▶ **WORK REQUEST**: Go through the records and copy each line where the string "filter" occurs.

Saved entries

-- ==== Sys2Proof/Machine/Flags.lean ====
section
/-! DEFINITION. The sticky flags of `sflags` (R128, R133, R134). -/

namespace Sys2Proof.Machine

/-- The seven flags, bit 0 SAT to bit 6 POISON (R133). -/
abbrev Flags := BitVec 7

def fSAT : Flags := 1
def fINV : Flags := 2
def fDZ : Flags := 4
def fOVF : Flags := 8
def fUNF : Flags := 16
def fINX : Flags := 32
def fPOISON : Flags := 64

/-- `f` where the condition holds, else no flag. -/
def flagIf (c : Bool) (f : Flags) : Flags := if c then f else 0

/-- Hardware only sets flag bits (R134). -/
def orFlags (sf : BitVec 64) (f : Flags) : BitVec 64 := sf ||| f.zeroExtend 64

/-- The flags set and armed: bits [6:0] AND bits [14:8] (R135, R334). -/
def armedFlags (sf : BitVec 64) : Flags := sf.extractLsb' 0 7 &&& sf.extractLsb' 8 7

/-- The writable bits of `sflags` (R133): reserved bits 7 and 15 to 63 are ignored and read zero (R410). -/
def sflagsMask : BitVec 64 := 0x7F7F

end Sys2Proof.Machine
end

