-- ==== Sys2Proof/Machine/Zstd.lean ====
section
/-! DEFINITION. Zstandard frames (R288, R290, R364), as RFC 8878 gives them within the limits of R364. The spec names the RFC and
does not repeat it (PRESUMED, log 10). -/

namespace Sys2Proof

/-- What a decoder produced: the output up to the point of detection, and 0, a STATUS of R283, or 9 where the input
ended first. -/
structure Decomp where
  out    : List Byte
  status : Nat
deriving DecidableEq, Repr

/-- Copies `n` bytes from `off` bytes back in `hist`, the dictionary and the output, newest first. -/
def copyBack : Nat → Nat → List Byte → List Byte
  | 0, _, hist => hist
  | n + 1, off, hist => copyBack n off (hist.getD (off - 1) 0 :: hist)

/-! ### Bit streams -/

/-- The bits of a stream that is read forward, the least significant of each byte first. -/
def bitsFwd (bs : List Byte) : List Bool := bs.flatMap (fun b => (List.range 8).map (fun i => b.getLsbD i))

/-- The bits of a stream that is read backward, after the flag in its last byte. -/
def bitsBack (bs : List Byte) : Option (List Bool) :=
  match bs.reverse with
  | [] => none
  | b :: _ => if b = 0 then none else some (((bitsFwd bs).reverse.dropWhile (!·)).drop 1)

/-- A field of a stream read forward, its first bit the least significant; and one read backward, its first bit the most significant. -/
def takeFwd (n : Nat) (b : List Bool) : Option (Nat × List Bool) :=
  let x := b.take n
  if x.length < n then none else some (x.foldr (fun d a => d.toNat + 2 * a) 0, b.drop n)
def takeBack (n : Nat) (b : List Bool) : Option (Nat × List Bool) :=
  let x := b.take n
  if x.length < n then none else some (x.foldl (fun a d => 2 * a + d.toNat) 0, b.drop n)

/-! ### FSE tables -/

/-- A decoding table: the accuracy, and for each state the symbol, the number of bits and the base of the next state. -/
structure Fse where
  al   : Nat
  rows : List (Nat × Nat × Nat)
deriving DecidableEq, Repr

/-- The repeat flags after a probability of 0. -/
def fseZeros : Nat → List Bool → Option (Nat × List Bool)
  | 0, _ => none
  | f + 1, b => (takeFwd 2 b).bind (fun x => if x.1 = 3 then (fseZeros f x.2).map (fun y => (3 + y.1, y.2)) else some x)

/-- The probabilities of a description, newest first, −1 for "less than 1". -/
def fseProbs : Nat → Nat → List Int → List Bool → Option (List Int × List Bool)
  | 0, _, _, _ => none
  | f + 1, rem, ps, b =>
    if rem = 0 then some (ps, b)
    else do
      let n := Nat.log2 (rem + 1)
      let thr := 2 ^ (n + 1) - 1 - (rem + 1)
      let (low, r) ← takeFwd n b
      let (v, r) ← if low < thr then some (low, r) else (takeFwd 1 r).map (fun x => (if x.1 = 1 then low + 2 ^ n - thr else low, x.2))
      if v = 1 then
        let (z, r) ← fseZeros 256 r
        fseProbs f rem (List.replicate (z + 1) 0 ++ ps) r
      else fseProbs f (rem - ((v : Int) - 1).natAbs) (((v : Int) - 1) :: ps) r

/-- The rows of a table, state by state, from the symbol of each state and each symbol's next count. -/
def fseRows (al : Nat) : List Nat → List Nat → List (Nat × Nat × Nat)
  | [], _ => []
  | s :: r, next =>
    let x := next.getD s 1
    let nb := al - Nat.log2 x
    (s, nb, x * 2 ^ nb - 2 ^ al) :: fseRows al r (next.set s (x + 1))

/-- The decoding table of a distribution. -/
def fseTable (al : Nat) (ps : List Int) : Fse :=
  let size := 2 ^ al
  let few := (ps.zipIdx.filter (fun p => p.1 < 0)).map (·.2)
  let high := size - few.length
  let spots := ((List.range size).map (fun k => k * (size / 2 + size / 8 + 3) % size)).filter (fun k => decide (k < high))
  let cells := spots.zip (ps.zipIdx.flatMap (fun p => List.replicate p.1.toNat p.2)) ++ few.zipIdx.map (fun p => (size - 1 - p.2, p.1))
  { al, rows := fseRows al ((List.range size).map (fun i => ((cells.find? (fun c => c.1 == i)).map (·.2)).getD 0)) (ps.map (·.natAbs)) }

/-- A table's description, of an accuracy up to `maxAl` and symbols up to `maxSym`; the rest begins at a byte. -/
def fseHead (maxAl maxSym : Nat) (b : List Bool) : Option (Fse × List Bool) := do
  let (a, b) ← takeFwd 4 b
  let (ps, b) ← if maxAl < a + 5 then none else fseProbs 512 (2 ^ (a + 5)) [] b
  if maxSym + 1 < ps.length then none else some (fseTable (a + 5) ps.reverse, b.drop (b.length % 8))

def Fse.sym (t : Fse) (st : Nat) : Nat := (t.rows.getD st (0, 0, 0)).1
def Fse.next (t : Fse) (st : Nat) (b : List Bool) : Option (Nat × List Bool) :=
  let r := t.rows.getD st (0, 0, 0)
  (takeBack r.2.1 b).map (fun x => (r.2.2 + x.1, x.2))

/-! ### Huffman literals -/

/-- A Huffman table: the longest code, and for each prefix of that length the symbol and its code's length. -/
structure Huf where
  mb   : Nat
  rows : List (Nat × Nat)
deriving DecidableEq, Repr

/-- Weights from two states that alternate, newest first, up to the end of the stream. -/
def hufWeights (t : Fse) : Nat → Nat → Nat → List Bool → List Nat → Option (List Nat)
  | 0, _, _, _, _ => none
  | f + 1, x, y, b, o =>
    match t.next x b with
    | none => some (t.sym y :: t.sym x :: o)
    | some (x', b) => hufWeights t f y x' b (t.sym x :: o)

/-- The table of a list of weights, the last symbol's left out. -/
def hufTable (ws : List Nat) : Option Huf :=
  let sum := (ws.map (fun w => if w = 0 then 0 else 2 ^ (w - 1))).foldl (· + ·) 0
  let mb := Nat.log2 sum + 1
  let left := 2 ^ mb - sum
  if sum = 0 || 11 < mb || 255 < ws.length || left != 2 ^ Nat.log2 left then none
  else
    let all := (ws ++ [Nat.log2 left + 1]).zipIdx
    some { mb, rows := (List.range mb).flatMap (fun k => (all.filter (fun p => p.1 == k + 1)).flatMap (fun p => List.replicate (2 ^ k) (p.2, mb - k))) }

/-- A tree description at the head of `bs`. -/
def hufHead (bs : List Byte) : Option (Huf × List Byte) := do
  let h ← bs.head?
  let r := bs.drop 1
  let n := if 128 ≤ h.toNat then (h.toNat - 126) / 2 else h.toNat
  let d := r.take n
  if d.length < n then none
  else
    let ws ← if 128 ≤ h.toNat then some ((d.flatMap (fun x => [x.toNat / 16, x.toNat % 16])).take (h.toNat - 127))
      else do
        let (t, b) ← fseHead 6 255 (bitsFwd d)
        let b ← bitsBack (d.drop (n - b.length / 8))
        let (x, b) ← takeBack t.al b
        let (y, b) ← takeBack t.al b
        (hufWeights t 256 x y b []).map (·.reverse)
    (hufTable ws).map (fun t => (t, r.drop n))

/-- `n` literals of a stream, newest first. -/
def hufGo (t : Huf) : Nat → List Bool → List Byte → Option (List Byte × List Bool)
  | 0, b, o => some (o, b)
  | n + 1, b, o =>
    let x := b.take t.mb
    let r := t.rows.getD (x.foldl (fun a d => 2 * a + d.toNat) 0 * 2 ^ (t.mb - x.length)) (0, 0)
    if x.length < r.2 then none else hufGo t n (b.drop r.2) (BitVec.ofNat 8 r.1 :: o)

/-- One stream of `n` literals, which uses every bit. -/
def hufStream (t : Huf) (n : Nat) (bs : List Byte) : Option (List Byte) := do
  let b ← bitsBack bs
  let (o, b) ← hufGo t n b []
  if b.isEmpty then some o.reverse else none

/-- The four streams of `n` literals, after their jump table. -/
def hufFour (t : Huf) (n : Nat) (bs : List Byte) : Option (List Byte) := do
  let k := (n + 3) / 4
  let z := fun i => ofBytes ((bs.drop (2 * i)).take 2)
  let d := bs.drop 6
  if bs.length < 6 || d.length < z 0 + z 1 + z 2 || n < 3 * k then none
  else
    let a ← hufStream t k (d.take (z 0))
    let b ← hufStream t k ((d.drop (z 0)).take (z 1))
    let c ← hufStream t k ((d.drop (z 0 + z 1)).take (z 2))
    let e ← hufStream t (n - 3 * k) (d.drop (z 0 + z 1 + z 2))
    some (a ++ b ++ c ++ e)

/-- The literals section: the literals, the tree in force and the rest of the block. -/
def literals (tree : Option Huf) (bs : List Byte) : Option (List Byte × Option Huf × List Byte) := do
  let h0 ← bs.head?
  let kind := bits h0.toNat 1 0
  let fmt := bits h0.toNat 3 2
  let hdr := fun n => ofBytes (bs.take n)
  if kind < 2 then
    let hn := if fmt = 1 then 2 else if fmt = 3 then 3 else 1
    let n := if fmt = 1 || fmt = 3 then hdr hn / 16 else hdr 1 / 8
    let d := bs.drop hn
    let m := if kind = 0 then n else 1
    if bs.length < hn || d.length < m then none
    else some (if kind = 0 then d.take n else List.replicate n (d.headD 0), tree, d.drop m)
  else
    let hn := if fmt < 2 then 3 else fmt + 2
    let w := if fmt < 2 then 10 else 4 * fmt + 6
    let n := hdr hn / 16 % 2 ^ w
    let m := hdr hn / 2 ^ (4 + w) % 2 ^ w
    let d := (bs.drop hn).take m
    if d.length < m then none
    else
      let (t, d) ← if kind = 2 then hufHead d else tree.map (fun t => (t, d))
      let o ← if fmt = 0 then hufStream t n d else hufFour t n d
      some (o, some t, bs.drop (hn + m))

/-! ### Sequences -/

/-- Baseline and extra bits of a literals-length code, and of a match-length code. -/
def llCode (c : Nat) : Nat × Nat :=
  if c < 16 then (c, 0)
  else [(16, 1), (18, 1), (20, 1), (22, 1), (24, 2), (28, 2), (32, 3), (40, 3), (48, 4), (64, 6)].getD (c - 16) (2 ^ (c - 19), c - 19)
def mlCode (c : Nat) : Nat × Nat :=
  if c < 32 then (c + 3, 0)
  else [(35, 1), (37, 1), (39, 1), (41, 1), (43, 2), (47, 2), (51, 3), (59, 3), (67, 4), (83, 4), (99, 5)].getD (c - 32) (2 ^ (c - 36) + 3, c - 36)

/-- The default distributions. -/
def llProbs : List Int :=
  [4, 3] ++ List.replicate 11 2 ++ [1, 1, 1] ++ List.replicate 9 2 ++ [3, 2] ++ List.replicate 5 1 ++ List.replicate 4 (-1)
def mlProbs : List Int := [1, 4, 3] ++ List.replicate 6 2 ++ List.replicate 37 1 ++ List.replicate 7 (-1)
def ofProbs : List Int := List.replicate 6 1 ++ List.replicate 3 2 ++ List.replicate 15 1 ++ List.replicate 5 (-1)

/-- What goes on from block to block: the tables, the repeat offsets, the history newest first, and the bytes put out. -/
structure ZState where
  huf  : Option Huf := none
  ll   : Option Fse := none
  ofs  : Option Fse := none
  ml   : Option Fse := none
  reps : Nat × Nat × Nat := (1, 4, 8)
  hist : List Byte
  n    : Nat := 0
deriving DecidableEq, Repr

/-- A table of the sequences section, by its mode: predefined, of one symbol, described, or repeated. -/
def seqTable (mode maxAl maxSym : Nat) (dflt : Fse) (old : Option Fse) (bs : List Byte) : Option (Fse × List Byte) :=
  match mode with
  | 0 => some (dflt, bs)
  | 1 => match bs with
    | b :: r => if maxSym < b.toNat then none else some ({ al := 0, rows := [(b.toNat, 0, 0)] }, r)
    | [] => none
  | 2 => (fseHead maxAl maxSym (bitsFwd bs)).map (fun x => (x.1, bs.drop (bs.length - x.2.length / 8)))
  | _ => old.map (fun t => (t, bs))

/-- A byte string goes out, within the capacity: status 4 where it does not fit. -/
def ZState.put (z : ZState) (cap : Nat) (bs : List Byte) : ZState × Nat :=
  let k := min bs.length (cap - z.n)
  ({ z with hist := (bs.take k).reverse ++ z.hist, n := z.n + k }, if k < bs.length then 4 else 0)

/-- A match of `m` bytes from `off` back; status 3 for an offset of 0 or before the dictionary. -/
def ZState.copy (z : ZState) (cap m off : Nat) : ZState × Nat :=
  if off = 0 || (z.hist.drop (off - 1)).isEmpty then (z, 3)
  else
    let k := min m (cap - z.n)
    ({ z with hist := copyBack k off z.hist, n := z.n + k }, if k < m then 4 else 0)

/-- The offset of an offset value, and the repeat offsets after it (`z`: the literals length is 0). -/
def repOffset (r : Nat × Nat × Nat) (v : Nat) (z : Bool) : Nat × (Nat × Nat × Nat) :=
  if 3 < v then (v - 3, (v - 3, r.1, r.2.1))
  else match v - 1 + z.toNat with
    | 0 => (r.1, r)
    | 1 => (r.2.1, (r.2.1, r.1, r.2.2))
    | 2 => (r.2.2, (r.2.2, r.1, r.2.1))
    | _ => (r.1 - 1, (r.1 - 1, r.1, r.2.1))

▶ **SOLVED PROBLEM**:
  let few := (ps.zipIdx.filter (fun p => p.1 < 0)).map (·.2)
  let spots := ((List.range size).map (fun k => k * (size / 2 + size / 8 + 3) % size)).filter (fun k => decide (k < high))
    some { mb, rows := (List.range mb).flatMap (fun k => (all.filter (fun p => p.1 == k + 1)).flatMap (fun p => List.replicate (2 ^ k) (p.2, mb - k))) }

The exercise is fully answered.